Expressing noise in relative luminance units, such as f-stops, corresponds more closely to the eye’s response than standard pixel or voltage units. Noise in f-stops = Nf-stop is obtained by dividing the noise in pixel level units by the number of pixel levels per f-stop. (We use “f-stop” rather than “zone” or “EV” out of habit; any are OK.) Note that 1 f-stop = 0.301 Optical density units = 6.02dB (decibels) = log2(luminance).

Nf-stop is the scene noise in (logarithmic) units of f-stops, and must be distinguished from linear scene noise, Nscene, which has the same linear units as scene luminance Lscene. For signal in pixels = S,

     \(\displaystyle \text{F-stop noise } = N_{f-stop} = \frac{N_{pixels}}{dS/d(\text{f-stop})} =  \frac{N_{pixels}}{dS/d(\log_2 ( L_{scene})}\)

     \(\displaystyle\text{Using   }\ \frac{d(\log_a(x))}{dx} = \frac{1}{x \ln (a)} \ ; \ \ \ \ \ d(\log_a(x)) = \frac{dx}{x \ln(a)} \)

     \(\displaystyle N_{f-stop} = \frac{N_{pixels}}{dS/dL_{scene} \times \ln(2) \times L_{scene}} ≅  \frac{N_{pixels}}{dS/dL_{scene} \times L_{scene}} \)

where Npixels is the measured noise in pixels and \(d(\text{pixel})/d(\text{f-stop})\) is the derivative of the signal (pixel level) with respect to scene luminance (exposure) measured in f-stops = log2(luminance)

ln(2) = 0.6931 has been dropped to maintain backwards compatibility with older Imatest calculations. Noting that luminance (exposure) is the signal level of the scene,

     \(\displaystyle \text{Scene noise} = N_{scene} = \frac{N_{pixels}}{dS/dL_{scene}} ≅ N_{f-stop} \times L_{scene} \) 

The key to these calculations is that the scene-referenced Signal-to-Noise Ratio, calculated from the measured signal S and noise Npixels must be the same as the scene SNR, which is based on Nscene, which cannot be measured directly.

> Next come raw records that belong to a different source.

-- ==== Sys2Proof/Machine/Aes.lean ====
section
/-! DEFINITION. The block transform E: AES as 44_block_cipher.md gives it (R210 to R223; log 11). -/

namespace Sys2Proof.Machine.Aes

open Sys2Proof

/-! ### Field arithmetic (R213 to R216) -/

/-- Multiplication by 0x02 in GF(2^8) (R213). -/
def xtime (a : Byte) : Byte := (a <<< 1) ^^^ (if a.getLsbD 7 then 0x1B else 0x00)

/-- `xtime` applied `k` times. -/
def xtimes : Nat → Byte → Byte
  | 0, a => a
  | k + 1, a => xtime (xtimes k a)

/-- `mul(a, b)`: the exclusive-or of `xtime^k(a)` over the set bits `k` of `b` (R213). -/
def mul (a b : Byte) : Byte :=
  (List.range 8).foldl (fun acc k => if b.getLsbD k then acc ^^^ xtimes k a else acc) 0x00

/-- `inv(a)`: the multiplicative inverse, and `inv(0) = 0` (R214). -/
def inv (a : Byte) : Byte :=
  (((List.range 256).map (BitVec.ofNat 8)).find? fun b => mul a b == 0x01).getD 0x00

/-- The S-box as R215 computes it. -/
def sboxFormula (a : Byte) : Byte :=
  let b := inv a
  b ^^^ b.rotateLeft 1 ^^^ b.rotateLeft 2 ^^^ b.rotateLeft 3 ^^^ b.rotateLeft 4 ^^^ 0x63

/-- The S-box table of R216: row `H`, column `L` holds `S(0xHL)`. -/
def sboxTable : List (List Byte) := [
  [0x63, 0x7c, 0x77, 0x7b, 0xf2, 0x6b, 0x6f, 0xc5, 0x30, 0x01, 0x67, 0x2b, 0xfe, 0xd7, 0xab, 0x76],
  [0xca, 0x82, 0xc9, 0x7d, 0xfa, 0x59, 0x47, 0xf0, 0xad, 0xd4, 0xa2, 0xaf, 0x9c, 0xa4, 0x72, 0xc0],
  [0xb7, 0xfd, 0x93, 0x26, 0x36, 0x3f, 0xf7, 0xcc, 0x34, 0xa5, 0xe5, 0xf1, 0x71, 0xd8, 0x31, 0x15],
  [0x04, 0xc7, 0x23, 0xc3, 0x18, 0x96, 0x05, 0x9a, 0x07, 0x12, 0x80, 0xe2, 0xeb, 0x27, 0xb2, 0x75],
  [0x09, 0x83, 0x2c, 0x1a, 0x1b, 0x6e, 0x5a, 0xa0, 0x52, 0x3b, 0xd6, 0xb3, 0x29, 0xe3, 0x2f, 0x84],
  [0x53, 0xd1, 0x00, 0xed, 0x20, 0xfc, 0xb1, 0x5b, 0x6a, 0xcb, 0xbe, 0x39, 0x4a, 0x4c, 0x58, 0xcf],
  [0xd0, 0xef, 0xaa, 0xfb, 0x43, 0x4d, 0x33, 0x85, 0x45, 0xf9, 0x02, 0x7f, 0x50, 0x3c, 0x9f, 0xa8],
  [0x51, 0xa3, 0x40, 0x8f, 0x92, 0x9d, 0x38, 0xf5, 0xbc, 0xb6, 0xda, 0x21, 0x10, 0xff, 0xf3, 0xd2],
  [0xcd, 0x0c, 0x13, 0xec, 0x5f, 0x97, 0x44, 0x17, 0xc4, 0xa7, 0x7e, 0x3d, 0x64, 0x5d, 0x19, 0x73],
  [0x60, 0x81, 0x4f, 0xdc, 0x22, 0x2a, 0x90, 0x88, 0x46, 0xee, 0xb8, 0x14, 0xde, 0x5e, 0x0b, 0xdb],
  [0xe0, 0x32, 0x3a, 0x0a, 0x49, 0x06, 0x24, 0x5c, 0xc2, 0xd3, 0xac, 0x62, 0x91, 0x95, 0xe4, 0x79],
  [0xe7, 0xc8, 0x37, 0x6d, 0x8d, 0xd5, 0x4e, 0xa9, 0x6c, 0x56, 0xf4, 0xea, 0x65, 0x7a, 0xae, 0x08],
  [0xba, 0x78, 0x25, 0x2e, 0x1c, 0xa6, 0xb4, 0xc6, 0xe8, 0xdd, 0x74, 0x1f, 0x4b, 0xbd, 0x8b, 0x8a],
  [0x70, 0x3e, 0xb5, 0x66, 0x48, 0x03, 0xf6, 0x0e, 0x61, 0x35, 0x57, 0xb9, 0x86, 0xc1, 0x1d, 0x9e],
  [0xe1, 0xf8, 0x98, 0x11, 0x69, 0xd9, 0x8e, 0x94, 0x9b, 0x1e, 0x87, 0xe9, 0xce, 0x55, 0x28, 0xdf],
  [0x8c, 0xa1, 0x89, 0x0d, 0xbf, 0xe6, 0x42, 0x68, 0x41, 0x99, 0x2d, 0x0f, 0xb0, 0x54, 0xbb, 0x16]
  ]

/-- `S(a)`, read from the table (R216). -/
def sbox (a : Byte) : Byte := (sboxTable.getD (a.toNat / 16) []).getD (a.toNat % 16) 0x00

/-! ### Key expansion (R217, R218) -/

/-- `Rcon[j]` for `j >= 1` (R217). -/
def rcon (j : Nat) : Quad := ⟨xtimes (j - 1) 0x01, 0x00, 0x00, 0x00⟩

/-- `RotWord` (R218). -/
def rotWord (q : Quad) : Quad := ⟨q.b1, q.b2, q.b3, q.b0⟩

/-- `SubWord` (R218). -/
def subWord (q : Quad) : Quad := q.map sbox

/-- The words of the key, taken in string order (R212, R218): `n` words from byte `4 * i` on. -/
def keyWord (k : List Byte) (i : Nat) : Quad :=
  ⟨k.getD (4 * i) 0, k.getD (4 * i + 1) 0, k.getD (4 * i + 2) 0, k.getD (4 * i + 3) 0⟩

/-- The term `t` of R218 for word `i`, made from the word before it. -/
def scheduleTerm (nk i : Nat) (prev : Quad) : Quad :=
  if i % nk = 0 then (subWord (rotWord prev)).xor (rcon (i / nk))
  else if nk = 8 ∧ i % 8 = 4 then subWord prev
  else prev

/-- The loop of R218: `n` more words from word `i` on; `ws` holds the words made so far, the newest first. -/
def expandWords (nk : Nat) : Nat → Nat → List Quad → List Quad
  | 0, _, ws => ws
  | n + 1, i, ws =>
    expandWords nk n (i + 1)
      (((ws.getD (nk - 1) ⟨0, 0, 0, 0⟩).xor (scheduleTerm nk i (ws.getD 0 ⟨0, 0, 0, 0⟩))) :: ws)

/-- `Nr = Nk + 6` (R211). -/
def rounds (nk : Nat) : Nat := nk + 6

/-- `KeyExpansion(K)` for a key of `nk` words: `w[0 .. 4(Nr+1)-1]` (R218). -/
def keyExpansion (nk : Nat) (k : List Byte) : List Quad :=
  (expandWords nk (4 * (rounds nk + 1) - nk) nk (((List.range nk).map (keyWord k)).reverse)).reverse

/-- Round key `r`: the words `w[4r .. 4r+3]` (R218). -/
def roundKey (w : List Quad) (r : Nat) : Block :=
  ⟨w.getD (4 * r) ⟨0, 0, 0, 0⟩, w.getD (4 * r + 1) ⟨0, 0, 0, 0⟩, w.getD (4 * r + 2) ⟨0, 0, 0, 0⟩,
    w.getD (4 * r + 3) ⟨0, 0, 0, 0⟩⟩

/-! ### Round functions (R219 to R222) -/

/-- `SubBytes` (R219). -/
def subBytes (s : Block) : Block := s.map sbox

/-- `ShiftRows`: `s'[r][c] = s[r][(c + r) mod 4]` (R220). -/
def shiftRows (s : Block) : Block :=
  ⟨⟨s.c0.b0, s.c1.b1, s.c2.b2, s.c3.b3⟩, ⟨s.c1.b0, s.c2.b1, s.c3.b2, s.c0.b3⟩,
    ⟨s.c2.b0, s.c3.b1, s.c0.b2, s.c1.b3⟩, ⟨s.c3.b0, s.c0.b1, s.c1.b2, s.c2.b3⟩⟩

/-- `mul(2, a)` (R213). -/
def mul2 (a : Byte) : Byte := xtime a

/-- `mul(3, a) = xtime(a) xor a` (R213). -/
def mul3 (a : Byte) : Byte := xtime a ^^^ a

/-- One column of `MixColumns` (R221). -/
def mixColumn (a : Quad) : Quad :=
  ⟨mul2 a.b0 ^^^ mul3 a.b1 ^^^ a.b2 ^^^ a.b3,
    a.b0 ^^^ mul2 a.b1 ^^^ mul3 a.b2 ^^^ a.b3,
    a.b0 ^^^ a.b1 ^^^ mul2 a.b2 ^^^ mul3 a.b3,
    mul3 a.b0 ^^^ a.b1 ^^^ a.b2 ^^^ mul2 a.b3⟩

/-- `MixColumns` (R221). -/
def mixColumns (s : Block) : Block := ⟨mixColumn s.c0, mixColumn s.c1, mixColumn s.c2, mixColumn s.c3⟩

/-- `AddRoundKey(r)` (R222): byte `j` of word `4r + c` onto `s[j][c]`. -/
def addRoundKey (w : List Quad) (r : Nat) (s : Block) : Block := s.xor (roundKey w r)

/-! ### The cipher (R223) -/

/-- Rounds `r, r+1, …`, `n` of them, each SubBytes, ShiftRows, MixColumns, AddRoundKey (R223). -/
def middleRounds (w : List Quad) : Nat → Nat → Block → Block
  | 0, _, s => s
  | n + 1, r, s => middleRounds w n (r + 1) (addRoundKey w r (mixColumns (shiftRows (subBytes s))))

/-- `Cipher(in, w)` with `nr` rounds (R223): the last has no MixColumns. -/
def cipher (nr : Nat) (w : List Quad) (b : Block) : Block :=
  addRoundKey w nr (shiftRows (subBytes (middleRounds w (nr - 1) 1 (addRoundKey w 0 b))))

/-- The key lengths the cipher accepts (R3, R211). -/
def keyLengthOk (n : Nat) : Bool := n == 16 || n == 24 || n == 32

/-- `E(K, B) = Cipher(B, KeyExpansion(K))` (R210, R223). Only 16, 24 and 32 key bytes reach it (R211); for any other
length it is a free function (log 14). -/
def blockEnc (k : List Byte) (b : Block) : Block :=
  if keyLengthOk k.length then cipher (rounds (k.length / 4)) (keyExpansion (k.length / 4) k) b
  else Config.otherBlockEnc k b

end Sys2Proof.Machine.Aes
end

     \(\displaystyle \text{Scene Signal-to-Noise Ratio} = SNR_{scene} = \frac{L_{scene}}{N_{scene}} = \frac{1}{N_{f-stop}} = \text{Scene-referenced SNR} = SNR_{scene-ref} \)

the equation for Scene-referenced noise, \(N_{scene-ref}\), which enables \(SNR_{scene-ref} = SNR_{scene}\) to be calculated directly from \(S/N_{pixels}\)  is given above.

Displays in Stepchart, Color/Tone Interactive, and Color/Tone Auto offer a choice between f-stop noise or Scene-referenced SNR (expressed as a ratio or in dB). Note that SNRscene-ref decreases as the slope of the tonal response curve decreases (often the result of flare light in dark patches).

The above-right image illustrates how the pixel spacing between f-stops (and hence d(pixel)/d(f-stop)) decreases with decreasing brightness. This causes f-stop noise to increase with decreasing brightness, visible in the figures above.

Since f-stop noise and scene-referenced SNR are functions of scene luminance, largely independent of image signal processing and fogging from flare light, they are an excellent indicators of real-world camera performance. They are the basis of Imatest Dynamic Range measurements.